Linux and Shell Scripting
If you are preparing to enter graduate school in the sciences, or have recently started a graduate program, you have probably become keenly aware that working with modern datasets requires the use of tools that are more powerful and more esoteric than Excel. One way or another, you will have to learn how to code, and it probably behooves you to learn this skill sooner rather than later. You might start off graduate school like me, having taken one intro to computer science class as an undergraduate, where I learned to write rudimentary programs in C. On the other end of the spectrum, you may come to graduate school with a fair amount of coding experience under your belt, looking to refine your skills and learn how to apply them to your chosen research subject.
Whatever the case, I think it is helpful to review the various applications for coding that you’re likely to run into in graduate school. My advice here is geared towards the life sciences, as my field of study falls within this domain. I won’t offer any specific advice on how exactly to learn a new language, because there isn’t any magical, easy way to go about it. You should learn how to code the same way you learn everything in school – by taking a class, either in-person or online. More importantly, during or after that class you should then learn the new coding language for real by working on a project that requires you to use it. At first you will stumble about, writing terrible code that gives you grotesque, misshapen output. Eventually you’ll progress to writing terrible code that gives you the correct output. Someday down the road you may write very good code that other people use in their research. Otherwise you’ll be like me, writing mediocre code that gets the job done. Either way, you will have learned a valuable skill that will make your future academic life easier.
What is Linux?
If your research project(s) will involve any degree of bioinformatic work, in particular the processing of sequencing data, learning how to use Linux will be absolutely essential. It’s very unlikely that you haven’t heard of Linux, but if that is the case, Linux is one of several “Unix-like” operating systems. Also included among the ranks of Unix-like operating systems is one you may not have heard of, BSD, and one you have heard of – MacOS. The Unix-like OSes are, of course, like Unix, which is an operating system that was first developed at Bell Labs starting in the 1970s. Linux itself is named after its developer, Linus Torvalds, and was first released in 1991. Since then, many thousands of different versions, or distributions of Linux have been developed. Whatever distribution you choose (more on that below), you can open a terminal (actually technically a terminal emulator) and begin typing in commands by hand. The interface between the user and the operating system is called a shell. There are several different shells out there – sh, zsh, fish, and the most popular, bash. The magic of Linux and other Unix-like operating systems is that the commands that you would normally type out by hand can be combined into scripts – shell scripts – to automate the process.
What should I use the Linux shell for?
Why bother with learning how to use Linux, when Windows and MacOS dominate the personal computer market? In your mind, Linux and shell scripting should be associated with one type of data – large text files. This speaks both to the strengths and weaknesses of the shell. You see, the shell’s greatest weakness is that it treats everything it sees as strings (i.e. text). That means that if you type in something that you think of as a number, like “12,” the shell will treat it as text, unless you specifically tell it to interpret it as a number using some syntax that is frankly rather clunky. On the other hand, the shell, along with all its associated utilities, does its job of text processing very, very well.

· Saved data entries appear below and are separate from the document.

-- ==== Sys2Proof/Laws/Step.lean ====
section
/-! SUPPORT. Every command is answered with a next state: nothing stops the part (R183, R186). -/

namespace Sys2Proof.Machine

/-- No command faults or is refused. -/
theorem exec_answers (c : Instr) (s : State) : ∃ t, exec c s = .next t := by
  cases c <;> exact ⟨_, rfl⟩

/-- No step faults or is refused. -/
theorem step_answers (s : State) : ∃ t, step s = .next t := by
  unfold step
  split
  · exact ⟨_, rfl⟩
  · exact exec_answers _ _

end Sys2Proof.Machine
end

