-- ==== Sys2Proof/Tests/Slice0.lean ====
section
/-! SUPPORT. Tests of the model: the checks of WellFormed, the worked examples of spec/ (each cites its
heading), and for every statement with hypotheses a state that meets them. -/

namespace Sys2Proof.Tests

open Sys2Proof Sys2Proof.Machine

/-- The state a command leads to. -/
def after (c : Instr) (s : State) : State :=
  match exec c s with
  | .next t => t
  | _ => s

/-! ## WellFormed: an ill-formed term for each check -/

theorem test_oversize_payload_refused :
    (Instr.readStatus 1 (List.replicate 513 0)).wellFormed = false := by decide +kernel

theorem test_unknownRequest_needs_unknown_code :
    (Instr.unknownRequest 29 1 []).wellFormed = false
      ∧ (Instr.unknownRequest 33 1 (List.replicate 513 0)).wellFormed = false := by decide +kernel

theorem test_badRequestFrame_needs_bad_frame :
    (Instr.badRequestFrame (requestFrame 29 1 [2, 0])).wellFormed = false
      ∧ (Instr.badRequestFrame [0x69, 0, 0]).wellFormed = false := by decide +kernel

theorem test_statusTransfer_needs_other_first_byte :
    (Instr.statusTransfer [0x96, 0]).wellFormed = false
      ∧ (Instr.statusTransfer [0x69]).wellFormed = false
      ∧ (Instr.statusTransfer []).wellFormed = false := by decide +kernel

theorem test_well_formed_commands :
    (Instr.unknownRequest 33 1 []).wellFormed = true
      ∧ (Instr.badRequestFrame [0x96, 29, 1]).wellFormed = true
      ∧ (Instr.statusTransfer [0x00]).wellFormed = true
      ∧ (Instr.readStatus 1 (List.replicate 512 0)).wellFormed = true := by decide +kernel

/-! ## Check codes (R196: the check values over "123456789") -/

def digits : List Byte := [0x31, 0x32, 0x33, 0x34, 0x35, 0x36, 0x37, 0x38, 0x39]

theorem test_check_values : crc8 digits = 0xF4 ∧ crc16 digits = 0x29B1 := by decide +kernel

/-! ## Arithmetic of the worked examples -/

/-- Rounding goes to nearest, halves away from zero ("Examples of mean rounding"). -/
theorem test_mean_rounding :
    roundDiv 2461235670 60 = 41020595 ∧ roundDiv (-63030) 60 = -1051 := by decide +kernel

/-- The ACTIVE set of head 2 in "A stream on head 2" and "One sample reduced". -/
def streamSet : CalibrationSet :=
  { calibrationTemplate with
    table := [⟨8000000, 39000000⟩, ⟨9000000, 43900000⟩]
    tiltZeroX := 100, tiltZeroY := 100, tiltGainX := 512, tiltGainY := 512
    tempZero := 50, kN := 64, kE := 96 }

/-- Its first frame: control 0x80 (class 5), sequence 17, count 8,412,345, tilt counts 850 and
−300, raw temperature 170. -/
def streamFrame : List Byte :=
  let body := [0x80, 17] ++ beBytes 3 8412345 ++ beSignedBytes 2 850 ++ beSignedBytes 2 (-300)
    ++ beSignedBytes 2 170
  [0xE5, 0x1B] ++ body ++ [crc8 body]

/-- "One sample reduced": the sample record, and S = 41,020,594 nm/s². -/
theorem test_sample_of_stream :
    sampleOf streamSet (some 100000) streamFrame
      = ⟨17, .five, 8412345, 1500, -800, 120, .extended, false, false, some 100000, .accepted⟩
    ∧ sampleValue streamSet (sampleOf streamSet (some 100000) streamFrame) = 41020594 := by decide +kernel

/-- "Examples of scale interpolation", the falling segment among them. -/
theorem test_scale_interpolation :
    let t : List Breakpoint := [⟨8000000, 39000000⟩, ⟨9000000, 43900000⟩, ⟨10000000, 48810000⟩]
    scaleGravity 8000000 t = 39000000 ∧ scaleGravity 9000000 t = 43900000
      ∧ scaleGravity 9500000 t = 46355000 ∧ scaleGravity 10000000 t = 48810000
      ∧ scaleGravity 5000001 [⟨5000000, 30000000⟩, ⟨5000002, 29999999⟩] = 29999999 := by decide +kernel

It just so happens that many of the files containing biological data that you encounter will be large text files. This isn’t by coincidence. These include:
- Files of unaligned sequences, either with associated quality information (FASTQ) or without (FASTA). These are typically referred to as “formats” or “specifications,” but that is technically incorrect. There is no formal specification for how these files should be formatted. Rather, they represent sets of informal conventions that have been adopted by the community over time.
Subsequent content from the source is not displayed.